Ada tiga jenis otot utama pada tubuh manusia yaitu otot dalam (otot polos), otot skeletal (otot lurik), dan otot jantung. Otot akan berkembang bila serabut-serabut otot mengalami pembesaran. Kekuatan dan ukuran otot dipengaruhi oleh latihan, gizi, jenis kelamin, dan genetika (Suratun: 2008).

4.      Struktur Lain
a.       Ligamen
Ligamen adalah sekumpulan jaringan fibrosa yang tebal yang merupa kan akhir dari suatu otot dan berfungsi mengikat suatu tulang.
b.      Tendon
Tendon adalah suatu perpanjangan dari pembungkus fibrosa yang membungkus setiap otot dan berkaitan dengan periosteum jaringan penyambung yang mengelilingi tendon, khususnya pada pergelangan tangan dan tumit. Pembungkus ini dibatasi oleh membran sinovial yang memberi lumbrikasi untuk memudahkan pergerakan tendon.
c.       Fasia
Fasia adalah suatu permukaan jaringan penyambung longgar yang didapatkan langsung di bawah kulit sebagai fasia superfisial (sebagai pembungkus tebal) jaringan penyambung fibrosa yang membungkus otot, saraf, dan pembuluh darah.
d.      Bursae
Bursae adalah suatu kantong kecil dari jaringan penyambung, yang digunakan di atas bagian yang bergerak (mis, antara kulit dan tulang, antara tendon dan tulang/otot). Bum: bertindak sebagai penampang antara bagian yang bergerak (mis., bursae: olekranon yang terletak di antara presesus dan kulit(Suratun: 2008).

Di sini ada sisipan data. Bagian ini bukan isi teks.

/-- 41_codec R177: after any command, illegal words included, every alpha byte is unchanged. -/
def Obligations.AlphaBytesAreNeverTouched : Prop :=
  ∀ (s t : State) (p : Nat), engineStep s = .next t →
    memRead .pixmem (4 * p + 3) t = memRead .pixmem (4 * p + 3) s

/-- 60_exceptions R213: every result but OK is all-or-nothing. -/
def Obligations.FailuresChangeNothingElse : Prop :=
  ∀ s t : State, s.engState = .busy → engineStep s = .next t →
    (t.result = .capacityExceeded ∨ t.result = .noMsgTooSmall ∨ t.result = .illegalCmd ∨
      t.result = .badParam → onlyStatusChanged t.result s t) ∧
    (t.result = .noMsgBadLength → completedWith .noMsgBadLength s t ∧ sameOperandRegs s t ∧
      sameSurroundings s t ∧ ∀ M, sameBytes M s t)

/-- 60_exceptions R214 and R215: the one result a command reports, in the order of the checks. -/
def Obligations.ResultIsFirstApplicableCause : Prop :=
  ∀ s : State, s.params.wf = true → s.engState = .busy → ∃ t, engineStep s = .next t ∧
    (s.engOp = .illegal → t.result = .illegalCmd) ∧
    (s.engOp = .command .nop → t.result = .ok) ∧
    (s.engOp = .command .mix → t.result =
      if s.L > s.params.msgMax ∨ s.K > s.params.keyMax then .badParam else .ok) ∧
    (s.engOp = .command .embed → t.result =
      if s.P > s.params.pixMax ∨ s.L > s.params.msgMax ∨ s.K > s.params.keyMax then .badParam
      else if 32 + 8 * s.L > 3 * s.P then .capacityExceeded else .ok) ∧
    (s.engOp = .command .extract → t.result =
      if s.P > s.params.pixMax ∨ s.K > s.params.keyMax then .badParam
      else if 3 * s.P < 32 then .noMsgTooSmall
      else if declaredLength s = 0 ∨ 32 + 8 * declaredLength s > 3 * s.P then .noMsgBadLength
      else .ok)

/-- 10_state R32 and R34 to R36, 60_exceptions R212: what each completion may write. KEYMEM, PIXCOUNT,
KEYLEN, INTEN and HAZERR are written by none. -/
def Obligations.CommandsWriteOnlyTheirTargets : Prop :=
  ∀ s t : State, s.engState = .busy → engineStep s = .next t →
    t.engState = .idle ∧ t.done = true ∧ t.hazerr = s.hazerr ∧ t.doneie = s.doneie ∧
    t.pixcount = s.pixcount ∧ t.keylen = s.keylen ∧ sameSurroundings s t ∧ sameBytes .keymem s t ∧
    (¬ (s.engOp = .command .embed ∧ t.result = .ok) → sameBytes .pixmem s t) ∧
    (¬ ((s.engOp = .command .extract ∨ s.engOp = .command .mix) ∧ t.result = .ok) →
      sameBytes .msgmem s t) ∧
    (¬ (s.engOp = .command .extract ∧ t.result = .ok) → t.msglen = s.msglen) ∧
    (¬ (s.engOp = .command .extract ∧ (t.result = .ok ∨ t.result = .noMsgBadLength)) →
      t.hdr = s.hdr)

/-- 20_memory R73 and 41_codec R180: a command is a function of the state at acceptance. Whatever
transactions `ts` the host issues while the command runs, the completion leaves the same result,
registers and bytes as one straight after acceptance. -/
def Obligations.CompletionIgnoresTransactionsWhileBusy : Prop :=
  ∀ (s : State) (v : Word) (ts : List Transaction) (rest : List Event), s.params.wf = true →
    s.rst = false → s.engState = .idle →
    s.inputs = .host (sw Reg.cmd.offset v) :: (ts.map Event.host ++ .engine :: rest) →
    ∃ t u, runSteps (ts.length + 2) s = .next t ∧ engineStep (accept v s) = .next u ∧
      t.engState = .idle ∧ t.done = true ∧ t.inputs = rest ∧ t.engOp = u.engOp ∧
      t.result = u.result ∧ t.hdr = u.hdr ∧ sameOperandRegs u t ∧ ∀ M, sameBytes M u t

/-- 70_reset R248: an accepted command completes after finitely many steps, unless a reset comes. -/
def Obligations.AcceptedCommandEventuallyCompletes : Prop :=
  ∀ s : State, s.params.wf = true → s.rst = false → s.engState = .busy →
    Event.assertReset ∉ s.inputs →
    ∃ k ≤ s.inputs.length + 1, ∃ t, runSteps k s = .next t ∧ t.engState = .idle ∧ t.done = true

/-! ### Datapath primitives -/

/-- 40_datapath R120, R121 and R122: the two conversions, element by element, and that they are
inverses. -/
def Obligations.BitConversionsAreInverse : Prop :=
  (∀ B : List Byte, (bytesToBits B).length = 8 * B.length ∧
    ∀ j < B.length, ∀ t < 8, (bytesToBits B).getD (8 * j + t) false = (B.getD j 0#8).getLsbD (7 - t)) ∧
  (∀ (n : Nat) (s : BitString), s.length = 8 * n → (bitsToBytes s).length = n ∧
    ∀ j < n, ((bitsToBytes s).getD j 0#8).toNat =
      ∑ t ∈ Finset.range 8, (s.getD (8 * j + t) false).toNat * 2 ^ (7 - t)) ∧
  (∀ B : List Byte, bitsToBytes (bytesToBits B) = B) ∧
  ∀ (n : Nat) (s : BitString), s.length = 8 * n → bytesToBits (bitsToBytes s) = s

/-- 40_datapath R124 and R125: the keystream and the mixer, element by element. -/
def Obligations.MixerXorsRepeatedKeyBits : Prop :=
  (∀ (key : List Byte) (n i : Nat), 1 ≤ key.length → i < n →
    (keystream key n).length = n ∧
    (keystream key n).getD i false = (bytesToBits key).getD (i % (8 * key.length)) false) ∧
  (∀ s : BitString, xorKey [] s = s) ∧
  ∀ (key : List Byte) (s : BitString), (xorKey key s).length = s.length ∧
    (1 ≤ key.length → ∀ i < s.length, (xorKey key s).getD i false =
      (s.getD i false ^^ (keystream key s.length).getD i false))

/-- 40_datapath R126: the mixer is an involution, for every bit string and every key. -/
def Obligations.MixerIsInvolution : Prop :=
  ∀ (key : List Byte) (s : BitString), xorKey key (xorKey key s) = s

/-- 40_datapath R127: the prefix property. -/
def Obligations.MixerActsOnInitialSegments : Prop :=
  (∀ (key : List Byte) (m n : Nat), 1 ≤ key.length → m ≤ n →
    keystream key m = (keystream key n).take m) ∧
  ∀ (key : List Byte) (s t : BitString), (xorKey key (s ++ t)).take s.length = xorKey key s

/-- 40_datapath R128: the byte form of the mixer. -/
def Obligations.MixerByteForm : Prop :=
  ∀ key B : List Byte, 1 ≤ key.length →
    xorKey key (bytesToBits B) = bytesToBits
      ((List.range B.length).map fun j => B.getD j 0#8 ^^^ key.getD (j % key.length) 0#8)

/-- 40_datapath R129: keys that are equal up to repetition collide, and a key of zero bytes is no
key. -/
def Obligations.RepeatedKeysCollide : Prop :=
  (∀ (k1 k2 : List Byte), 1 ≤ k1.length → 1 ≤ k2.length →
    (∀ i, (bytesToBits k1).getD (i % (8 * k1.length)) false =
      (bytesToBits k2).getD (i % (8 * k2.length)) false) →
    ∀ n, keystream k1 n = keystream k2 n) ∧
  (∀ n, keystream [0x6B#8] n = keystream [0x6B#8, 0x6B#8] n) ∧
  (∀ m n, 1 ≤ m → keystream (List.replicate m 0#8) n = List.replicate n false) ∧
  ∀ (m : Nat) (s : BitString), xorKey (List.replicate m 0#8) s = s

/-- 40_datapath R130: the channel walk and its three properties. -/
def Obligations.ChannelWalkCoversUsableBytes : Prop :=
  (∀ i, chan i = 4 * (i / 3) + i % 3) ∧
  (∀ i j, i < j → chan i < chan j) ∧
  (∀ i, chan i % 4 ≠ 3) ∧
  ∀ p a, (∃ i < 3 * p, chan i = a) ↔ a < 4 * p ∧ a % 4 ≠ 3

/-- 30_encoding R95 and R98: the length prefix and its parse, which are inverses. -/
def Obligations.LengthPrefixRoundTrip : Prop :=
  (∀ v : Word, (be32bits v).length = 32 ∧ ∀ k < 32, (be32bits v).getD k false = v.getLsbD (31 - k)) ∧
  (∀ d : BitString, 32 ≤ d.length →
    declaredByteLength d = ∑ k ∈ Finset.range 32, (d.getD k false).toNat * 2 ^ (31 - k) ∧
    declaredByteLength d ≤ 2 ^ 32 - 1) ∧
  ∀ (v : Word) (s : BitString), declaredByteLength (be32bits v ++ s) = v.toNat

/-! ### The host's bus -/

/-- 20_memory R67 and R68: exactly the accesses that are neither a legal register access nor a legal
window access get SLVERR, whether BUSY or not, with rdata 0 and no change of state. -/
def Obligations.BusErrorsChangeNothing : Prop :=
  ∀ (s : State) (t : Transaction), s.params.wf = true →
    ((transact t s).1.resp = .slverr ↔
      ¬ legalRegister t ∧ ¬ ∃ M, legalWindow s.params M t) ∧
    ((transact t s).1.resp = .slverr → (transact t s).2 = s ∧ (transact t s).1.rdata = 0#32)

/-- 20_memory R63 and R64: a legal window access moves its bytes on little-endian lanes. A WRITE
stores to the bytes at `windowOffset M t + i` for `i` below the size and to nothing else. -/
def Obligations.WindowAccessIsLittleEndian : Prop :=
  ∀ (s : State) (t : Transaction) (M : MemName), s.params.wf = true → s.engState = .idle →
    legalWindow s.params M t →
    (t.kind = .read → (transact t s).2 = s ∧ (transact t s).1.resp = .okay ∧
      (transact t s).1.rdata.toNat = ∑ i ∈ Finset.range t.size.bytes,
        (memRead M (windowOffset M t + i) s).toNat * 2 ^ (8 * i)) ∧
    (t.kind = .write → (transact t s).1 = { resp := .okay, rdata := 0#32 } ∧
      (∀ i < t.size.bytes,
        memRead M (windowOffset M t + i) (transact t s).2 = t.wdata.extractLsb' (8 * i) 8) ∧
      (∀ a, (∀ i < t.size.bytes, a ≠ windowOffset M t + i) →
        memRead M a (transact t s).2 = memRead M a s) ∧
      (∀ N, N ≠ M → sameBytes N s (transact t s).2) ∧
      (∀ r, readReg r (transact t s).2 = readReg r s) ∧
      (transact t s).2.engState = s.engState ∧ (transact t s).2.engOp = s.engOp ∧
      sameSurroundings s (transact t s).2)

/-- 20_memory R74 and R75: while BUSY a window access returns 0, stores nothing and sets HAZERR. -/
def Obligations.WindowAccessWhileBusyIsRefused : Prop :=
  ∀ (s : State) (t : Transaction) (M : MemName), s.params.wf = true → s.engState = .busy →
    legalWindow s.params M t →
    transact t s = ({ resp := .okay, rdata := 0#32 }, { s with hazerr := true })

/-- 10_state R23: the BUSY write rule. From acceptance on, and whatever the host does while BUSY, MSGLEN
and HDR read as before the command. -/
def Obligations.BusyWriteRule : Prop :=
  (∀ (s : State) (v : Word) (r : Reg), s.engState = .busy →
    r = .cmd ∨ r = .pixcount ∨ r = .msglen ∨ r = .keylen →
    transact (sw r.offset v) s = ({ resp := .okay, rdata := 0#32 }, { s with hazerr := true })) ∧
  (∀ (s : State) (v : Word),
    transact (sw Reg.status.offset v) s = ({ resp := .okay, rdata := 0#32 },
      { s with done := s.done && !v.getLsbD 1, hazerr := s.hazerr && !v.getLsbD 5 }) ∧
    transact (sw Reg.inten.offset v) s = ({ resp := .okay, rdata := 0#32 },
      { s with doneie := v.getLsbD 0 })) ∧
  (∀ (s : State) (r : Reg),
    transact (lw r.offset) s = ({ resp := .okay, rdata := readReg r s }, s)) ∧
  (∀ (s : State) (t : Transaction), s.engState = .busy →
    readReg .msglen (transact t s).2 = readReg .msglen s ∧
    readReg .hdr (transact t s).2 = readReg .hdr s) ∧
  ∀ (s : State) (v : Word), readReg .msglen (accept v s) = readReg .msglen s ∧
    readReg .hdr (accept v s) = readReg .hdr s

B.     Pengkajian Umum Sistem Muskuloskeletal
Perawat menggunakan riwayat kesehatan dan pengkajian fisik untuk memperoleh data tentang pola pergerakan yang biasa dilakukan seseorang. Data tersebut dikoordinasikan dengan riwayat perkembangan dan informasi tentang latar belakang sosial dan psikologi pasien (Risnanto: 2014).

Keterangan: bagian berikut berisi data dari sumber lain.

/-! ### writeHdr -/

@[simp] theorem writeHdr_params (d : Nat) (s : State) : (writeHdr d s).params = s.params := rfl
@[simp] theorem writeHdr_engState (d : Nat) (s : State) : (writeHdr d s).engState = s.engState := rfl
@[simp] theorem writeHdr_engOp (d : Nat) (s : State) : (writeHdr d s).engOp = s.engOp := rfl
@[simp] theorem writeHdr_done (d : Nat) (s : State) : (writeHdr d s).done = s.done := rfl
@[simp] theorem writeHdr_result (d : Nat) (s : State) : (writeHdr d s).result = s.result := rfl
@[simp] theorem writeHdr_hazerr (d : Nat) (s : State) : (writeHdr d s).hazerr = s.hazerr := rfl
@[simp] theorem writeHdr_doneie (d : Nat) (s : State) : (writeHdr d s).doneie = s.doneie := rfl
@[simp] theorem writeHdr_pixcount (d : Nat) (s : State) : (writeHdr d s).pixcount = s.pixcount := rfl
@[simp] theorem writeHdr_msglen (d : Nat) (s : State) : (writeHdr d s).msglen = s.msglen := rfl
@[simp] theorem writeHdr_keylen (d : Nat) (s : State) : (writeHdr d s).keylen = s.keylen := rfl
@[simp] theorem writeHdr_hdr (d : Nat) (s : State) : (writeHdr d s).hdr = BitVec.ofNat 32 d := rfl
@[simp] theorem writeHdr_pixmem (d : Nat) (s : State) : (writeHdr d s).pixmem = s.pixmem := rfl
@[simp] theorem writeHdr_msgmem (d : Nat) (s : State) : (writeHdr d s).msgmem = s.msgmem := rfl
@[simp] theorem writeHdr_keymem (d : Nat) (s : State) : (writeHdr d s).keymem = s.keymem := rfl
@[simp] theorem writeHdr_rst (d : Nat) (s : State) : (writeHdr d s).rst = s.rst := rfl
@[simp] theorem writeHdr_drawNo (d : Nat) (s : State) : (writeHdr d s).drawNo = s.drawNo := rfl
@[simp] theorem writeHdr_response (d : Nat) (s : State) : (writeHdr d s).response = s.response := rfl
@[simp] theorem writeHdr_inputs (d : Nat) (s : State) : (writeHdr d s).inputs = s.inputs := rfl
@[simp] theorem memRead_writeHdr (M : MemName) (a : Nat) (d : Nat) (s : State) :
    memRead M a (writeHdr d s) = memRead M a s := by cases M <;> rfl
@[simp] theorem cells_writeHdr (M : MemName) (d : Nat) (s : State) :
    State.cells (writeHdr d s) M = s.cells M := by cases M <;> rfl

/-! ### memWrite -/

@[simp] theorem memWrite_params (M : MemName) (a : Nat) (v : Byte) (s : State) :
    (memWrite M a v s).params = s.params := by cases M <;> rfl
@[simp] theorem memWrite_engState (M : MemName) (a : Nat) (v : Byte) (s : State) :
    (memWrite M a v s).engState = s.engState := by cases M <;> rfl
@[simp] theorem memWrite_engOp (M : MemName) (a : Nat) (v : Byte) (s : State) :
    (memWrite M a v s).engOp = s.engOp := by cases M <;> rfl
@[simp] theorem memWrite_done (M : MemName) (a : Nat) (v : Byte) (s : State) :
    (memWrite M a v s).done = s.done := by cases M <;> rfl
@[simp] theorem memWrite_result (M : MemName) (a : Nat) (v : Byte) (s : State) :
    (memWrite M a v s).result = s.result := by cases M <;> rfl
@[simp] theorem memWrite_hazerr (M : MemName) (a : Nat) (v : Byte) (s : State) :
    (memWrite M a v s).hazerr = s.hazerr := by cases M <;> rfl
@[simp] theorem memWrite_doneie (M : MemName) (a : Nat) (v : Byte) (s : State) :
    (memWrite M a v s).doneie = s.doneie := by cases M <;> rfl
@[simp] theorem memWrite_pixcount (M : MemName) (a : Nat) (v : Byte) (s : State) :
    (memWrite M a v s).pixcount = s.pixcount := by cases M <;> rfl
@[simp] theorem memWrite_msglen (M : MemName) (a : Nat) (v : Byte) (s : State) :
    (memWrite M a v s).msglen = s.msglen := by cases M <;> rfl
@[simp] theorem memWrite_keylen (M : MemName) (a : Nat) (v : Byte) (s : State) :
    (memWrite M a v s).keylen = s.keylen := by cases M <;> rfl
@[simp] theorem memWrite_hdr (M : MemName) (a : Nat) (v : Byte) (s : State) :
    (memWrite M a v s).hdr = s.hdr := by cases M <;> rfl
@[simp] theorem memWrite_rst (M : MemName) (a : Nat) (v : Byte) (s : State) :
    (memWrite M a v s).rst = s.rst := by cases M <;> rfl
@[simp] theorem memWrite_drawNo (M : MemName) (a : Nat) (v : Byte) (s : State) :
    (memWrite M a v s).drawNo = s.drawNo := by cases M <;> rfl
@[simp] theorem memWrite_response (M : MemName) (a : Nat) (v : Byte) (s : State) :
    (memWrite M a v s).response = s.response := by cases M <;> rfl
@[simp] theorem memWrite_inputs (M : MemName) (a : Nat) (v : Byte) (s : State) :
    (memWrite M a v s).inputs = s.inputs := by cases M <;> rfl

/-! ### The inputs, the response and the reset input -/

@[simp] theorem memRead_with_inputs (M : MemName) (a : Nat) (s : State) (es : List Event) :
    memRead M a { s with inputs := es } = memRead M a s := by cases M <;> rfl
@[simp] theorem memRead_with_response (M : MemName) (a : Nat) (s : State) (r : Option Response) :
    memRead M a { s with response := r } = memRead M a s := by cases M <;> rfl
@[simp] theorem memRead_with_rst (M : MemName) (a : Nat) (s : State) (b : Bool) :
    memRead M a { s with rst := b } = memRead M a s := by cases M <;> rfl
@[simp] theorem memRead_with_pixcount (M : MemName) (a : Nat) (s : State) (v : Word) :
    memRead M a { s with pixcount := v } = memRead M a s := by cases M <;> rfl
@[simp] theorem memRead_with_msglen (M : MemName) (a : Nat) (s : State) (v : Word) :
    memRead M a { s with msglen := v } = memRead M a s := by cases M <;> rfl
@[simp] theorem memRead_with_keylen (M : MemName) (a : Nat) (s : State) (v : Word) :
    memRead M a { s with keylen := v } = memRead M a s := by cases M <;> rfl

@[simp] theorem busy_eq_true_iff (s : State) : s.busy = true ↔ s.engState = .busy := by
  unfold State.busy; cases s.engState <;> simp
@[simp] theorem busy_eq_false_iff (s : State) : s.busy = false ↔ s.engState = .idle := by
  unfold State.busy; cases s.engState <;> simp

/-- A register read looks at these fields alone (10_state R22). -/
theorem readReg_congr {s t : State} (hp : t.params = s.params) (he : t.engState = s.engState)
    (hd : t.done = s.done) (hr : t.result = s.result) (hh : t.hazerr = s.hazerr)
    (hi : t.doneie = s.doneie) (h1 : t.pixcount = s.pixcount) (h2 : t.msglen = s.msglen)
    (h3 : t.keylen = s.keylen) (h4 : t.hdr = s.hdr) (r : Reg) : readReg r t = readReg r s := by
  cases r <;> simp [readReg, statusWord, State.busy, intenWord, capbitsWord, *]

end Sys2Proof.Machine
end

Secara umum tujuan pengkajian sistem musculoskeletal adalah untuk memperoleh data dasar tentang otot, tulang, dan persendian serta untuk mengetahui adanya mobilitas, kekuatan atau adanya gangguan pada bagian-bagian tertentu (Lukman: 2013).
Menurut Risnanto (2014) Riwayat kesehatan akan diperoleh pada saat kontak pertama kali dengan pasien untuk menetapkan informasi dasar dan merumuskan diagnosa keperawatan dan riwayat kesehatan meliputi informasi tentang aktifitas hidup sehari-hari dan mencatat alat bantu juga mengkaji pola ambulasi klien dan mencatat alat bantu ambulasi seperti kursi roda, tongkat, walker, atau nyeri pada beberapa sendi dan, tetapkan lokasi, lama, faktor pencetus, nyeri otot, kram atau kelemahan perlu dicatat.Riwayat kesehatan dapat juga digunakan untuk mendapat informasi tentang kelainan muskuloskeletal sebelumnya. Perawat dapat mendapatkan kelainan kongenital, trauma, peradangan atau faktor lain. Data yang dikumpulkan dari riwayat dapat dikaitkan dengan informasi dari pemeriksaan dari sistem sistem lain. Suatu riwayat nutrisi misalnya dapat mengugkapkan definisi diet kelebihan berat badan yang dapat menambah stress terhadap skeletal.
Pengkajian perlu dilakukan secara sistematis, teliti, dan terarah. Data yang dikumpulkan meliputi data subjektif dan objektif dengan cara melakukan anamnesa, pemeriksaan fisik, dan pemeriksaan diagnostik. (Suratun: 2008).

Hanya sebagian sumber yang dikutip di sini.